公開作・過去作ともに、毎日たくさんの拍手、ありがとうございます。励まされてます。
ただいま構想中の、薪さんがお年を召して認知症を患う話、がんばります~。(←もうやめてあげて)
続きです、どうぞ!
You my Daddy(11)「お帰りなさい」
家に帰ると、ヒロミとミハルが笑顔で薪を出迎えた。薪の後ろで彼女たちの笑顔をまぶしく感じながら、青木は薪に鞄を手渡す。
「ただいま」と薪が鞄を差し出せば、それをミハルが受け取って書斎のドアの前に置く。その間、ヒロミは薪の上着を彼から受け取り、ハンガーで形を整えてブラシを掛ける。
それは今まで全部青木がしていたことで、彼女たちがいる限り此処に自分の仕事は無いのだと、見せつけられれば薪の家に上がり込む理由もなくなって、だから青木は今日もヒロミに誘われた4人の夕食を、ありもしない友人との飲み会を理由に断わる。
ヒロミは残念そうな顔をするが、青木に遊んでもらえなくて膨れるミハルを嗜めるために母親の顔を作る。「お兄ちゃんは忙しいのよ」と娘を諭し、「パパ。お風呂とごはん、どっちにします?」と薪に笑顔を向ける。薪の血を引くだけあって、若いのにしっかりした娘だ。
ヒロミたちが薪の家に来て、3週間が経過していた。青木のホテル暮らしはまだ続いている。
「じゃあ、オレはこれで」
「青木」
玄関を出ようとして、ワイシャツ姿の薪に声を掛けられた。待つように言われて足を止める。
薪がちらりとミハルを見ると、気を利かせたヒロミが「なっしーと遊んできなさい」と別室に子供を連れて行った。そこは青木の私物が入れてある部屋だったが、現在は母子の部屋に供されている。
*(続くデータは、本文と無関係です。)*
/-- R141: the cascade, whatever the operations are: byte `i` is folded in exactly when `i < r`, and the order is descending, byte
`r - 1` first and byte 0 last (the fold below applies `r - 1` innermost). Under the reference value of `TAIL_OP` (all `ADD`) the
order does not matter (fourth corner case; 90_conflicts.md C4). -/
def Obligations.TailCascadeRunsDownwards : Prop :=
  (∀ (t : TailOps) (b : Nat → Byte) (r : Nat) (h : Quad), r ≤ 15 →
    tailAbsorb t b r h = (List.range r).foldr (fun i x => tailByte t i (b i) x) h) ∧
  (∀ (b : Nat → Byte) (r : Nat) (h : Quad), r ≤ 15 → tailAbsorb allAdd b r h = tailAscending allAdd b r h)

/-- R144: the digest words and the hash state that extraction gives, for each width; and that the other operand order of the
subtraction emits the same word, `-(x + y)` (R101, 90_conflicts.md C2). -/
def Obligations.ExtractionEmitsTheWordsOfItsWidth : Prop :=
  (∀ (c : Config) (seed : Word) (h d : Quad),
    let e := c.endian
    let h1 := mixA c h
    let h2 := mixA c (mixB c seed (mixA c h1))
    let h3 := mixA c h2
    let d0 := emit e 0 (0 - h.w2 - h.w3) d
    let d1 := emit e 1 (0 - h1.w3 - h1.w2) d0
    extract c seed .w64 h d = (h, d0) ∧
    extract c seed .w128 h d = (h1, d1) ∧
    extract c seed .w256 h d = (h3, emit e 3 (0 - h3.w3 - h3.w2) (emit e 2 (0 - h2.w3 - h2.w2) d1))) ∧
  (∀ (c : Config) (seed : Word) (h d : Quad),
    let e := c.endian
    let h1 := mixA c h
    let h2 := mixA c (mixB c seed (mixA c h1))
    let h3 := mixA c h2
    (extract c seed .w256 h d).2 =
      emit e 3 (0 - h3.w2 - h3.w3) (emit e 2 (0 - h2.w2 - h2.w3) (emit e 1 (0 - h1.w2 - h1.w3) (emit e 0 (0 - h.w3 - h.w2) d))) ∧
    (extract c seed .w256 h d).2 =
      emit e 3 (-(h3.w2 + h3.w3)) (emit e 2 (-(h2.w2 + h2.w3)) (emit e 1 (-(h1.w2 + h1.w3)) (emit e 0 (-(h.w2 + h.w3)) d))))

/-! ### Whole-message properties -/

/-- R125, R122: any sequence of ABSORBs right after an INIT, of at most 16 bytes each, all completes; the state that results
depends only on the concatenated bytes `D`, of length `T`: the full lanes of `D` are in `H`, the rest in `LBUF`, `COUNT` is `T`,
`LFILL` is `T mod 16` and `INNER` the parity of the lanes. (Each ABSORB is `exec` with nothing running, so that it reads `DIN0` and
`DIN1` as its issue would latch them: the model's choice, log entry 10.) -/
def Obligations.ChunkingDoesNotMatter : Prop :=
  ∀ (s : State) (chunks : List (List Byte)),
    s.phase = .opened → s.lfill = 0 → s.inner = false → s.count = 0 → s.running = none → (∀ c ∈ chunks, c.length ≤ 16) →
    let D := fun k => chunks.flatten.getD k 0
    let T := chunks.flatten.length
    ∃ t, absorbChunks chunks s = .next t ∧
      t.h = laneRun s.cfg s.sseed D (T / 16) s.h ∧ t.inner = decide (T / 16 % 2 = 1) ∧ t.lfill.val = T % 16 ∧
      t.count = BitVec.ofNat 64 T ∧ (∀ k < T % 16, t.lbufByte k = D (16 * (T / 16) + k)) ∧
      t.phase = .opened ∧ t.sseed = s.sseed ∧ t.width = s.width ∧ t.dout = s.dout ∧ t.cfg = s.cfg

/-- R170, first part: a session INIT, ABSORBs, FINAL over the bytes `D` completes in `DONE` with the digest of `D` for the latched
seed, the declared length and the width, however `D` was split. (Each command is `exec` with nothing running, on the operands its
issue would latch: the model's choice, log entry 10.) -/
def Obligations.SessionDigestIsTheDigestOfItsBytes : Prop :=
  ∀ (s : State) (wd : Width) (chunks : List (List Byte)), s.running = none → (∀ c ∈ chunks, c.length ≤ 16) →
    ∃ t, session wd chunks s = .next t ∧ t.phase = .done ∧ t.err = .ok ∧
      t.dout = digestWords s.cfg s.seed s.length (fun k => chunks.flatten.getD k 0) chunks.flatten.length wd

/-- R170 with R14: a session fed exactly `LENGTH` bytes and an ONESHOT of the same seed, length, width and bytes leave the same
`DOUT`, which is `Rainbow` of the bytes. (Each command is `exec` with nothing running, on the operands its issue would latch: the
model's choice, log entry 10.) -/
def Obligations.SessionEqualsOneshotEqualsRainbow : Prop :=
  ∀ (s u : State) (wd : Width) (chunks : List (List Byte)),
    s.running = none → (∀ c ∈ chunks, c.length ≤ 16) → s.length = BitVec.ofNat 64 chunks.flatten.length →
    chunks.flatten.length < 2 ^ 64 →
    u.running = none → u.cfg = s.cfg → u.seed = s.seed → u.length = s.length →
    (∀ k < chunks.flatten.length, u.portByte (u.srcAddr.toNat + k) = chunks.flatten.getD k 0) →
    u.srcAddr.toNat < 2 ^ addrWidth u.cfg → u.srcAddr.toNat + u.length.toNat ≤ 2 ^ addrWidth u.cfg →
    u.unanswered u.srcAddr.toNat u.length.toNat = false → (u.latched (encode (.oneshot wd.code))).broken = false →
    ∃ t v, session wd chunks s = .next t ∧ exec (.oneshot wd.code) u = .next v ∧
      t.dout = v.dout ∧ v.dout = rainbow s.cfg chunks.flatten s.seed wd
程なく戻ってきたヒロミにネクタイをほどいて渡しながら、薪は不服そうに眉を吊り上げてこちらを向き、
「自主訓練も友人も大事だけど、たまには僕に付き合え」
新年度の開始月に、所長に就任したばかりの薪に暇があるはずもなく。ランチもアフターも、プライベートの時間を彼と共有することはできなかった。必然的に薪の送り迎えをするだけの日々が続いていたが、ホテルに帰ろうとして呼び止められたのはこれが初めてだ。
「もう半月くらい、おまえとメシ食ってないぞ」
「え。いや、だって」
「今日は先約の友人に譲るけど、明日は空けろ。1日くらい僕と」
「オレより、ヒロミさんたちを優先してください。何十年も離れていたんですから。それに比べたらオレなんか」
薪は青木の腕を掴み、もう片方の手で青木の言葉を止めた。人差し指を唇に宛がう、いつものやり方。それはもちろん、ボディガードに対する所作ではない。
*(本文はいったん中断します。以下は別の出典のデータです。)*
/-! ### `State.setOverrun` -/

@[simp] theorem State.setOverrun_cfg : (s.setOverrun).cfg = s.cfg := rfl
@[simp] theorem State.setOverrun_h : (s.setOverrun).h = s.h := rfl
@[simp] theorem State.setOverrun_sseed : (s.setOverrun).sseed = s.sseed := rfl
@[simp] theorem State.setOverrun_inner : (s.setOverrun).inner = s.inner := rfl
@[simp] theorem State.setOverrun_lbuf : (s.setOverrun).lbuf = s.lbuf := rfl
@[simp] theorem State.setOverrun_lfill : (s.setOverrun).lfill = s.lfill := rfl
@[simp] theorem State.setOverrun_count : (s.setOverrun).count = s.count := rfl
@[simp] theorem State.setOverrun_width : (s.setOverrun).width = s.width := rfl
@[simp] theorem State.setOverrun_phase : (s.setOverrun).phase = s.phase := rfl
@[simp] theorem State.setOverrun_ovr : (s.setOverrun).ovr = true := rfl
@[simp] theorem State.setOverrun_err : (s.setOverrun).err = s.err := rfl
@[simp] theorem State.setOverrun_dout : (s.setOverrun).dout = s.dout := rfl
@[simp] theorem State.setOverrun_seed : (s.setOverrun).seed = s.seed := rfl
@[simp] theorem State.setOverrun_length : (s.setOverrun).length = s.length := rfl
@[simp] theorem State.setOverrun_srcAddr : (s.setOverrun).srcAddr = s.srcAddr := rfl
@[simp] theorem State.setOverrun_din0 : (s.setOverrun).din0 = s.din0 := rfl
@[simp] theorem State.setOverrun_din1 : (s.setOverrun).din1 = s.din1 := rfl
@[simp] theorem State.setOverrun_running : (s.setOverrun).running = s.running := rfl
@[simp] theorem State.setOverrun_mem : (s.setOverrun).mem = s.mem := rfl
@[simp] theorem State.setOverrun_staged : (s.setOverrun).staged = s.staged := rfl
@[simp] theorem State.setOverrun_regions : (s.setOverrun).regions = s.regions := rfl
@[simp] theorem State.setOverrun_events : (s.setOverrun).events = s.events := rfl
@[simp] theorem State.setOverrun_program : (s.setOverrun).program = s.program := rfl
@[simp] theorem State.setOverrun_rdata : (s.setOverrun).rdata = s.rdata := rfl
@[simp] theorem State.setOverrun_draws : (s.setOverrun).draws = s.draws := rfl

/-! ### `State.clearCore` -/

@[simp] theorem State.clearCore_cfg : (s.clearCore).cfg = s.cfg := rfl
@[simp] theorem State.clearCore_h : (s.clearCore).h = Quad.zero := rfl
@[simp] theorem State.clearCore_sseed : (s.clearCore).sseed = 0 := rfl
@[simp] theorem State.clearCore_inner : (s.clearCore).inner = false := rfl
@[simp] theorem State.clearCore_lbuf : (s.clearCore).lbuf = Vector.replicate 16 0 := rfl
@[simp] theorem State.clearCore_lfill : (s.clearCore).lfill = 0 := rfl
@[simp] theorem State.clearCore_count : (s.clearCore).count = 0 := rfl
@[simp] theorem State.clearCore_width : (s.clearCore).width = .w64 := rfl
@[simp] theorem State.clearCore_phase : (s.clearCore).phase = .idle := rfl
@[simp] theorem State.clearCore_ovr : (s.clearCore).ovr = false := rfl
@[simp] theorem State.clearCore_err : (s.clearCore).err = s.err := rfl
@[simp] theorem State.clearCore_dout : (s.clearCore).dout = Quad.zero := rfl
@[simp] theorem State.clearCore_seed : (s.clearCore).seed = s.seed := rfl
@[simp] theorem State.clearCore_length : (s.clearCore).length = s.length := rfl
@[simp] theorem State.clearCore_srcAddr : (s.clearCore).srcAddr = s.srcAddr := rfl
@[simp] theorem State.clearCore_din0 : (s.clearCore).din0 = s.din0 := rfl
@[simp] theorem State.clearCore_din1 : (s.clearCore).din1 = s.din1 := rfl
@[simp] theorem State.clearCore_running : (s.clearCore).running = s.running := rfl
@[simp] theorem State.clearCore_mem : (s.clearCore).mem = s.mem := rfl
@[simp] theorem State.clearCore_staged : (s.clearCore).staged = s.staged := rfl
@[simp] theorem State.clearCore_regions : (s.clearCore).regions = s.regions := rfl
@[simp] theorem State.clearCore_events : (s.clearCore).events = s.events := rfl
@[simp] theorem State.clearCore_program : (s.clearCore).program = s.program := rfl
@[simp] theorem State.clearCore_rdata : (s.clearCore).rdata = s.rdata := rfl
@[simp] theorem State.clearCore_draws : (s.clearCore).draws = s.draws := rfl

/-! ### `State.openSession` -/

@[simp] theorem State.openSession_cfg (w : Width) (a b : Word) : (s.openSession w a b).cfg = s.cfg := rfl
@[simp] theorem State.openSession_h (w : Width) (a b : Word) : (s.openSession w a b).h = initState a b := rfl
@[simp] theorem State.openSession_sseed (w : Width) (a b : Word) : (s.openSession w a b).sseed = a := rfl
@[simp] theorem State.openSession_inner (w : Width) (a b : Word) : (s.openSession w a b).inner = false := rfl
@[simp] theorem State.openSession_lbuf (w : Width) (a b : Word) : (s.openSession w a b).lbuf = Vector.replicate 16 0 := rfl
@[simp] theorem State.openSession_lfill (w : Width) (a b : Word) : (s.openSession w a b).lfill = 0 := rfl
@[simp] theorem State.openSession_count (w : Width) (a b : Word) : (s.openSession w a b).count = 0 := rfl
@[simp] theorem State.openSession_width (w : Width) (a b : Word) : (s.openSession w a b).width = w := rfl
@[simp] theorem State.openSession_phase (w : Width) (a b : Word) : (s.openSession w a b).phase = .opened := rfl
@[simp] theorem State.openSession_ovr (w : Width) (a b : Word) : (s.openSession w a b).ovr = s.ovr := rfl
@[simp] theorem State.openSession_err (w : Width) (a b : Word) : (s.openSession w a b).err = s.err := rfl
@[simp] theorem State.openSession_dout (w : Width) (a b : Word) : (s.openSession w a b).dout = Quad.zero := rfl
@[simp] theorem State.openSession_seed (w : Width) (a b : Word) : (s.openSession w a b).seed = s.seed := rfl
@[simp] theorem State.openSession_length (w : Width) (a b : Word) : (s.openSession w a b).length = s.length := rfl
@[simp] theorem State.openSession_srcAddr (w : Width) (a b : Word) : (s.openSession w a b).srcAddr = s.srcAddr := rfl
@[simp] theorem State.openSession_din0 (w : Width) (a b : Word) : (s.openSession w a b).din0 = s.din0 := rfl
@[simp] theorem State.openSession_din1 (w : Width) (a b : Word) : (s.openSession w a b).din1 = s.din1 := rfl
@[simp] theorem State.openSession_running (w : Width) (a b : Word) : (s.openSession w a b).running = s.running := rfl
@[simp] theorem State.openSession_mem (w : Width) (a b : Word) : (s.openSession w a b).mem = s.mem := rfl
@[simp] theorem State.openSession_staged (w : Width) (a b : Word) : (s.openSession w a b).staged = s.staged := rfl
@[simp] theorem State.openSession_regions (w : Width) (a b : Word) : (s.openSession w a b).regions = s.regions := rfl
@[simp] theorem State.openSession_events (w : Width) (a b : Word) : (s.openSession w a b).events = s.events := rfl
@[simp] theorem State.openSession_program (w : Width) (a b : Word) : (s.openSession w a b).program = s.program := rfl
@[simp] theorem State.openSession_rdata (w : Width) (a b : Word) : (s.openSession w a b).rdata = s.rdata := rfl
@[simp] theorem State.openSession_draws (w : Width) (a b : Word) : (s.openSession w a b).draws = s.draws := rfl

/-! ### `State.fenceStores` -/

@[simp] theorem State.fenceStores_cfg : (s.fenceStores).cfg = s.cfg := rfl
@[simp] theorem State.fenceStores_h : (s.fenceStores).h = s.h := rfl
@[simp] theorem State.fenceStores_sseed : (s.fenceStores).sseed = s.sseed := rfl
@[simp] theorem State.fenceStores_inner : (s.fenceStores).inner = s.inner := rfl
@[simp] theorem State.fenceStores_lbuf : (s.fenceStores).lbuf = s.lbuf := rfl
@[simp] theorem State.fenceStores_lfill : (s.fenceStores).lfill = s.lfill := rfl
@[simp] theorem State.fenceStores_count : (s.fenceStores).count = s.count := rfl
@[simp] theorem State.fenceStores_width : (s.fenceStores).width = s.width := rfl
@[simp] theorem State.fenceStores_phase : (s.fenceStores).phase = s.phase := rfl
@[simp] theorem State.fenceStores_ovr : (s.fenceStores).ovr = s.ovr := rfl
@[simp] theorem State.fenceStores_err : (s.fenceStores).err = s.err := rfl
@[simp] theorem State.fenceStores_dout : (s.fenceStores).dout = s.dout := rfl
@[simp] theorem State.fenceStores_seed : (s.fenceStores).seed = s.seed := rfl
@[simp] theorem State.fenceStores_length : (s.fenceStores).length = s.length := rfl
@[simp] theorem State.fenceStores_srcAddr : (s.fenceStores).srcAddr = s.srcAddr := rfl
@[simp] theorem State.fenceStores_din0 : (s.fenceStores).din0 = s.din0 := rfl
@[simp] theorem State.fenceStores_din1 : (s.fenceStores).din1 = s.din1 := rfl
@[simp] theorem State.fenceStores_running : (s.fenceStores).running = s.running := rfl
@[simp] theorem State.fenceStores_mem : (s.fenceStores).mem = s.staged.foldl (fun m c => Memory.store m c.1 c.2) s.mem := rfl
@[simp] theorem State.fenceStores_staged : (s.fenceStores).staged = [] := rfl
@[simp] theorem State.fenceStores_regions : (s.fenceStores).regions = s.regions := rfl
@[simp] theorem State.fenceStores_events : (s.fenceStores).events = s.events := rfl
@[simp] theorem State.fenceStores_program : (s.fenceStores).program = s.program := rfl
@[simp] theorem State.fenceStores_rdata : (s.fenceStores).rdata = s.rdata := rfl
@[simp] theorem State.fenceStores_draws : (s.fenceStores).draws = s.draws := rfl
青木は口を噤み、薪を見下ろした。下から真っ直ぐに見上げてくる亜麻色の瞳と視線を絡ませ、ああ、こんな風に薪と見つめ合ったのは何日振りだろう? 相も変わらず澄んだ水面のように涼やかな瞳。迷いなく穢れなく、青木の魂を惹き寄せる瞳――。
ぐいとネクタイを引かれた。逆らわずに背中を丸めると、薪に軽くキスされた。びっくりして、物も言えずに薪を見れば、瞬きもせずに青木を見つめ返す亜麻色の瞳。
そこに青木は、自分の間違いを見つけて息を飲む。
薪が望むことをしていたつもりだった。だけど、薪は本当は。
つい、と薪は青木から離れた。苦笑交じりに前髪を掻き上げる。
「見誤ってたのは僕の方か。僕としたことが、惚れた欲目ってやつかな」
ヒロミの前で、薪は青木との関係を暴露した。その行動は青木に確信をもたらす。薪は青木という恋人の存在を娘に隠しておきたいわけではなかったのだ。父親として子供の手本になろうとか、これを機会に家庭を持つことを考えようとか、青木が心配していたようなことは何もなかったのだとはっきり分かった。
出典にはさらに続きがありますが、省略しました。